[Saved data entries]
————

/-! ### The vector unit -/

/-- `one` with one instruction at its lanes: `vl` elements under `vt`, mask m3 selecting some, the registers holding numbers. -/
def lanes (code : BitVec 32) (vt vl : Nat) (vals : List Word) (fmt : Word) (dst : List Dst) : State :=
  one.onMe (fun x => { x with
    vq := [⟨.vector code, 0x40, vals, fmt, [], 0, none, dst, []⟩]
    vec := { x.vec with
      vl := word vl
      vtype := word vt
      v := [(4, 0x0000000300000009FFFFFFFF), (5, 0x00000004000000020000000100000003), (8, 0x0000000200000005)]
      m := [(3, 5), (5, 6)]
      ctx := 1 } })
def laneEntry (code : BitVec 32) (vals : List Word) (fmt : Word) (dst : List Dst) : QEntry :=
  ⟨.vector code, 0x40, vals, fmt, [], 0, none, dst, []⟩

def atLanesB (s : State) (k : Nat) (e : QEntry) (code : BitVec 32) : Bool :=
  ((s.slot k).res == .full) && ((s.slot k).vfault == none) && ((s.slot k).vq == [e]) && (e.work == .vector code) &&
  decide ((s.slot k).sys.qmap.toNat < 2 ^ 36) &&
  (k :: (s.slot k).vec.segs).all (fun j => (s.core (coreOf j)).fenced == 0xFFFFFFFF) &&
  (laneReason (s.slot k) (shapeOf (s.slot k).vec e.cap)
    (laneSpec s k (shapeOf (s.slot k).vec e.cap) (VOp.of code e.vals e.fmt e.pc) code) == none)

theorem unbound_of {x : Slot} (h : x.sys.qmap.toNat < 2 ^ 36) (r : Nat) : boundVec x r = none := by
  unfold boundVec
  split
  · next hr =>
    have : (fieldOf x.sys.qmap (6 * (r - 22) + 5) (6 * (r - 22))).testBit 5 = false := by
      have h0 : x.sys.qmap.toNat / 2 ^ (6 * (r - 22)) = 0 := by
        apply Nat.div_eq_of_lt
        exact Nat.lt_of_lt_of_le h (Nat.pow_le_pow_right (by decide) (by omega))
      simp [fieldOf, Nat.shiftRight_eq_div_pow, h0]
    simp [this]
  · rfl

theorem atLanes_of {s : State} {k : Nat} {e : QEntry} {code : BitVec 32} (h : atLanesB s k e code = true) :
    AtLanes s k e [] code := by
  simp only [atLanesB, Bool.and_eq_true, beq_iff_eq, decide_eq_true_eq, List.all_eq_true] at h
  obtain ⟨⟨⟨⟨⟨⟨h1, h2⟩, h3⟩, h4⟩, h5⟩, h6⟩, h7⟩ := h
  exact ⟨.inl h1, h2, h3, h4, unbound_of h5, h6, h7⟩

theorem witness_integerElements : ∀ e ∈ ([(wordVF 0x1C 0 ⟨0, 3, 5, 4, 8⟩, .vadd ⟨0, 3, 5, 4, 8⟩),
      (wordVF 0x1C 5 ⟨0, 0, 5, 4, 8⟩, .vmacc ⟨0, 0, 5, 4, 8⟩), (wordVF 0x1D 0 ⟨1, 3, 5, 4, 8⟩, .vsadd ⟨1, 3, 5, 4, 8⟩),
      (wordVF 0x1D 2 ⟨0, 3, 3, 4, 8⟩, .vnarrow ⟨0, 3, 3, 4, 8⟩), (wordVF 0x1D 3 ⟨0, 3, 1, 4, 8⟩, .vwiden ⟨0, 3, 1, 4, 8⟩)] :
      List (BitVec 32 × Instr)), decodeWord e.1 = .instr e.2 ∧
      AtLanes (lanes e.1 4 3 [] 0 []) 0 (laneEntry e.1 [] 0 []) [] e.1 :=
  fun e h => ⟨by revert e; decide +kernel, atLanes_of (by revert e; decide +kernel)⟩

theorem witness_floatElements : ∀ e ∈ ([(wordVF 0x1E 0 ⟨0, 3, 5, 4, 8⟩, 0, .vfadd ⟨0, 3, 5, 4, 8⟩),
      (wordVF 0x1F 7 ⟨0, 3, 0, 4, 8⟩, 0, .vfcvti ⟨0, 3, 0, 4, 8⟩), (wordVF 0x1F 8 ⟨0, 3, 0, 4, 8⟩, 0, .vfcvtf ⟨0, 3, 0, 4, 8⟩),
      (wordVF 0x1F 6 ⟨0, 3, 0, 4, 8⟩, 0, .vfcvt ⟨0, 3, 0, 4, 8⟩),
      (wordVF 0x1F 6 ⟨0, 0, 5, 4, 8⟩, 0x10003, .vfcvt ⟨0, 0, 5, 4, 8⟩)] : List (BitVec 32 × Word × Instr)),
      decodeWord e.1 = .instr e.2.2 ∧
      AtLanes (lanes e.1 4 32 [] e.2.1 []) 0 (laneEntry e.1 [] e.2.1 []) [] e.1 :=
  fun e h => ⟨by revert e; decide +kernel, atLanes_of (by revert e; decide +kernel)⟩

/-- The conversion to an MX block: FP32 to E4M3 with scale 1. -/
theorem witness_mxBlock : AtLanes (lanes (wordVF 0x1F 6 ⟨0, 0, 5, 4, 8⟩) 2 32 [] 0x10300 []) 0
    (laneEntry (wordVF 0x1F 6 ⟨0, 0, 5, 4, 8⟩) [] 0x10300 []) [] (wordVF 0x1F 6 ⟨0, 0, 5, 4, 8⟩) ∧
    (let sh := shapeOf (lanes (wordVF 0x1F 6 ⟨0, 0, 5, 4, 8⟩) 2 32 [] 0x10300 []).me.vec none
     sh.vl ≠ 0 ∧ sh.vl ≤ sh.max ∧ (5 < 8 ∨ 8 + sh.g ≤ 5)) :=
  ⟨atLanes_of (by decide +kernel), by decide +kernel⟩

theorem witness_comparesAndMasks : ∀ e ∈ ([(wordVF 0x20 2 ⟨0, 3, 5, 4, 2⟩, [], .vcmplt ⟨0, 3, 5, 4, 2⟩),
      (wordVF 0x20 6 ⟨0, 0, 5, 4, 2⟩, [], .vfcmpeq ⟨0, 0, 5, 4, 2⟩), (wordVF 0x21 0 ⟨0, 0, 5, 3, 2⟩, [], .mand ⟨0, 0, 5, 3, 2⟩),
      (wordVF 0x21 6 ⟨0, 0, 0, 1, 2⟩, [2], .mset ⟨0, 0, 0, 1, 2⟩), (wordVF 0x21 7 ⟨0, 3, 0, 0, 8⟩, [], .vidx ⟨0, 3, 0, 0, 8⟩),
      (wordVF 0x21 8 ⟨0, 3, 5, 4, 8⟩, [], .vmsel ⟨0, 3, 5, 4, 8⟩), (wordVF 0x21 4 ⟨0, 3, 0, 5, 9⟩, [], .mffs ⟨0, 3, 0, 5, 9⟩),
      (wordVF 0x21 5 ⟨0, 3, 0, 5, 9⟩, [], .mpop ⟨0, 3, 0, 5, 9⟩)] : List (BitVec 32 × List Word × Instr)),
      decodeWord e.1 = .instr e.2.2 ∧ fieldReason e.2.2 = none ∧
      AtLanes (lanes e.1 4 3 e.2.1 0 [.reg 9]) 0 (laneEntry e.1 e.2.1 0 [.reg 9]) [] e.1 :=
  fun e h => ⟨by revert e; decide +kernel, by revert e; decide +kernel, atLanes_of (by revert e; decide +kernel)⟩

theorem witness_permutes : ∀ e ∈ ([(wordVF 0x22 0 ⟨0, 3, 5, 4, 8⟩, [], .vperm ⟨0, 3, 5, 4, 8⟩),
      (wordVF 0x22 1 ⟨0, 3, 1, 4, 8⟩, [2], .vslup ⟨0, 3, 1, 4, 8⟩), (wordVF 0x22 3 ⟨0, 3, 0, 4, 8⟩, [], .vcmpr ⟨0, 3, 0, 4, 8⟩),
      (wordVF 0x22 6 ⟨0, 0, 2, 1, 8⟩, [7, 31], .vmvxs ⟨0, 0, 2, 1, 8⟩), (wordVF 0x22 7 ⟨0, 0, 1, 4, 9⟩, [2], .vmvsx ⟨0, 0, 1, 4, 9⟩),
      (wordVF 0x22 11 ⟨0, 3, 0, 4, 8⟩, [], .vhist ⟨0, 3, 0, 4, 8⟩)] : List (BitVec 32 × List Word × Instr)),
      decodeWord e.1 = .instr e.2.2 ∧
      AtLanes (lanes e.1 4 3 e.2.1 0 [.reg 9]) 0 (laneEntry e.1 e.2.1 0 [.reg 9]) [] e.1 :=
  fun e h => ⟨by revert e; decide +kernel, atLanes_of (by revert e; decide +kernel)⟩

theorem witness_vectorReductions : (∀ e ∈ ([(wordVF 0x23 0 ⟨0, 3, 1, 4, 9⟩, .vredsum ⟨0, 3, 1, 4, 9⟩),
      (wordVF 0x23 3 ⟨0, 3, 1, 4, 9⟩, .vfredo ⟨0, 3, 1, 4, 9⟩), (wordVF 0x23 4 ⟨0, 3, 1, 4, 9⟩, .vfredf ⟨0, 3, 1, 4, 9⟩),
      (wordVF 0x23 5 ⟨0, 0, 1, 4, 9⟩, .vfredmax ⟨0, 0, 1, 4, 9⟩)] : List (BitVec 32 × Instr)),
      decodeWord e.1 = .instr e.2 ∧
      AtLanes (lanes e.1 4 3 [7] 0 [.reg 9]) 0 (laneEntry e.1 [7] 0 [.reg 9]) [] e.1) ∧
    (let s := one.onMe (fun x => { x with arrivals := [(.reg 9, 5)], wait := .pending 9 })
     (s.slot 0).arrivals = [((9 : Reg), (5 : Word))].map (fun e => (.reg e.1, e.2)) ∧ (s.slot 0).wait = .pending 9) :=
  ⟨fun e h => ⟨by revert e; decide +kernel, atLanes_of (by revert e; decide +kernel)⟩, by decide +kernel⟩

/-- The hypothesis of the vector loads and stores, on one field of one element: its bytes lie in windows of the process. -/
def Reached (s : State) (k w : Nat) (bytewise : Bool) (bit key : Nat) : Prop :=
  (bytewise = true → ∀ t, t < (bit % 8 + w + 7) / 8 → ∃ o, windowOff k (BitVec.ofNat 64 (bit / 8 + t)) = some o ∧
    inWindowRegion (BitVec.ofNat 64 (bit / 8 + t)) = true ∧
    (s.core (windowCore (clusterOf k) o)).owner = some (s.slot k).asidN ∧ winKey (clusterOf k) o = key + t) ∧
  (bytewise = false → bit / 8 % (w / 8) = 0 ∧ ∃ o, windowOff k (BitVec.ofNat 64 (bit / 8)) = some o ∧
    inWindowRegion (BitVec.ofNat 64 (bit / 8)) = true ∧
    (s.core (windowCore (clusterOf k) o)).owner = some (s.slot k).asidN ∧ winKey (clusterOf k) o = key)

def reachedB (s : State) (k w : Nat) (bytewise : Bool) (bit key : Nat) : Bool :=
  let one (a key : Nat) : Bool := match windowOff k (BitVec.ofNat 64 a) with
    | some o => inWindowRegion (BitVec.ofNat 64 a) &&
      ((s.core (windowCore (clusterOf k) o)).owner == some (s.slot k).asidN) && (winKey (clusterOf k) o == key)
    | none => false
  if bytewise then (List.range ((bit % 8 + w + 7) / 8)).all (fun t => one (bit / 8 + t) (key + t))
  else decide (bit / 8 % (w / 8) = 0) && one (bit / 8) key

theorem reached_of {s : State} {k w : Nat} {bytewise : Bool} {bit key : Nat} (h : reachedB s k w bytewise bit key = true) :
    Reached s k w bytewise bit key := by
  have one (a key : Nat) (h : (match windowOff k (BitVec.ofNat 64 a) with
      | some o => inWindowRegion (BitVec.ofNat 64 a) &&
        ((s.core (windowCore (clusterOf k) o)).owner == some (s.slot k).asidN) && (winKey (clusterOf k) o == key)
      | none => false) = true) : ∃ o, windowOff k (BitVec.ofNat 64 a) = some o ∧
      inWindowRegion (BitVec.ofNat 64 a) = true ∧
      (s.core (windowCore (clusterOf k) o)).owner = some (s.slot k).asidN ∧ winKey (clusterOf k) o = key := by
    split at h
    · next o ho =>
      simp only [Bool.and_eq_true, beq_iff_eq] at h
      exact ⟨o, ho, h.1.1, h.1.2, h.2⟩
    · cases h
  unfold reachedB at h
  refine ⟨fun hb t ht => ?_, fun hb => ?_⟩
  · rw [if_pos hb, List.all_eq_true] at h
    exact one _ _ (h t (List.mem_range.2 ht))
  · rw [hb] at h
    simp only [Bool.false_eq_true, if_false, Bool.and_eq_true, decide_eq_true_eq] at h
    exact ⟨h.1, one _ _ h.2⟩

/-- A load of words, a load with a bit offset, and stores of three words, of three 4-bit elements and of two-field structures. -/
theorem witness_vectorMemory : ∀ e ∈ ([
      (wordVMF 0x19 0 ⟨3, 0, 2, 8⟩, .vld ⟨3, 0, 2, 8⟩, 4, [word win], 1, false, fun n _ => 32 * n),
      (wordVMF 0x19 3 ⟨3, 0, 2, 8⟩, .vldff ⟨3, 0, 2, 8⟩, 4, [word win], 1, false, fun n _ => 32 * n),
      (wordVMF 0x19 5 ⟨3, 6, 2, 8⟩, .vldb ⟨3, 6, 2, 8⟩, 4, [word win, 13], 1, true, fun n _ => 13 + 32 * n),
      (wordVMF 0x1A 0 ⟨3, 0, 2, 4⟩, .vst ⟨3, 0, 2, 4⟩, 4, [word win], 1, false, fun n _ => 32 * n),
      (wordVMF 0x1A 0 ⟨0, 0, 2, 4⟩, .vst ⟨0, 0, 2, 4⟩, 0, [word win], 1, true, fun n _ => 4 * n),
      (wordVMF 0x1A 3 ⟨3, 2, 2, 4⟩, .vstseg ⟨3, 2, 2, 4⟩, 4, [word win], 2, false, fun n f => 8 * ((n * 2 + f) * 4))] :
      List (BitVec 32 × Instr × Nat × List Word × Nat × Bool × (Nat → Nat → Nat))),
      decodeWord e.1 = .instr e.2.1 ∧
      (let s := lanes e.1 e.2.2.1 3 e.2.2.2.1 0 []
       let sh := shapeOf s.me.vec none
       AtLanes s 0 (laneEntry e.1 e.2.2.2.1 0 []) [] e.1 ∧ sh.vl = 3 ∧ sh.vstart = 0 ∧ sh.vl ≤ sh.max ∧
       (∀ n f, n < 3 → f < e.2.2.2.2.1 →
         Reached s 0 sh.ew e.2.2.2.2.2.1 (8 * win + e.2.2.2.2.2.2 n f) (2 ^ 52 + e.2.2.2.2.2.2 n f / 8)) ∧
       (∀ p ∈ (List.range 3).product (List.range e.2.2.2.2.1), ∀ q ∈ (List.range 3).product (List.range e.2.2.2.2.1), p ≠ q →
         e.2.2.2.2.2.2 p.1 p.2 + sh.ew ≤ e.2.2.2.2.2.2 q.1 q.2 ∨ e.2.2.2.2.2.2 q.1 q.2 + sh.ew ≤ e.2.2.2.2.2.2 p.1 p.2)) := by
  intro e h
  have hr : ∀ n < 3, ∀ f < e.2.2.2.2.1, reachedB (lanes e.1 e.2.2.1 3 e.2.2.2.1 0 []) 0
      (shapeOf (lanes e.1 e.2.2.1 3 e.2.2.2.1 0 []).me.vec none).ew e.2.2.2.2.2.1 (8 * win + e.2.2.2.2.2.2 n f)
      (2 ^ 52 + e.2.2.2.2.2.2 n f / 8) = true := by revert e; decide +kernel
  refine ⟨?_, atLanes_of ?_, ?_, ?_, ?_, fun n f hn hf => reached_of (hr n hn f hf), ?_⟩
  · clear hr; revert e; decide +kernel
  · clear hr; revert e; decide +kernel
  · clear hr; revert e; decide +kernel
  · clear hr; revert e; decide +kernel
  · clear hr; revert e; decide +kernel
  · clear hr; revert e; decide +kernel

theorem witness_vectorAtomics : ∀ e ∈ ([(wordVAF 0x1B 0 ⟨1, 3, 5, 2, 8⟩, .vamoadd ⟨1, 3, 5, 2, 8⟩),
      (wordVAF 0x1B 7 ⟨0, 0, 5, 2, 8⟩, .vamocas ⟨0, 0, 5, 2, 8⟩), (wordVAF 0x1B 14 ⟨0, 0, 5, 2, 8⟩, .vamoswpNr ⟨0, 0, 5, 2, 8⟩)] :
      List (BitVec 32 × Instr)), decodeWord e.1 = .instr e.2 ∧
      (let s := lanes e.1 4 3 [word win] 0 []
       let sh := shapeOf s.me.vec none
       let addr (n : Nat) : Nat := (win + groupEl sh sh.ew s.me.vec 5 sh.g n * 4) % 2 ^ 64
       let key (n : Nat) : Nat := 2 ^ 52 + (addr n - win)
       AtLanes s 0 (laneEntry e.1 [word win] 0 []) [] e.1 ∧ sh.vl = 3 ∧ sh.vl ≤ sh.max ∧
       (∀ n < 3, Reached s 0 32 false (8 * addr n) (key n) ∧
         contains (segSlot s.me 0 (n / sh.seg)) ((VOp.of e.1 [] 0 0).f) ⟨key n, 1, false, true⟩ = true) ∧
       ∀ n ∈ List.range 3, ∀ n' ∈ List.range 3, n ≠ n' → key n + 4 ≤ key n' ∨ key n' + 4 ≤ key n) := by
  intro e h
  refine ⟨?_, atLanes_of ?_, ?_, ?_, fun n hn => ⟨reached_of ?_, ?_⟩, ?_⟩ <;>
    (try revert n) <;> revert e <;> decide +kernel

————

What the task asks
From the entries above, return exactly the line containing "o = key + t) ∧", the line containing "inWindowRegion (BitVec.ofNat 64 (bit / 8))", and all lines between, and nothing else.

Exercise response
    (s.core (windowCore (clusterOf k) o)).owner = some (s.slot k).asidN ∧ winKey (clusterOf k) o = key + t) ∧
  (bytewise = false → bit / 8 % (w / 8) = 0 ∧ ∃ o, windowOff k (BitVec.ofNat 64 (bit / 8)) = some o ∧
    inWindowRegion (BitVec.ofNat 64 (bit / 8)) = true ∧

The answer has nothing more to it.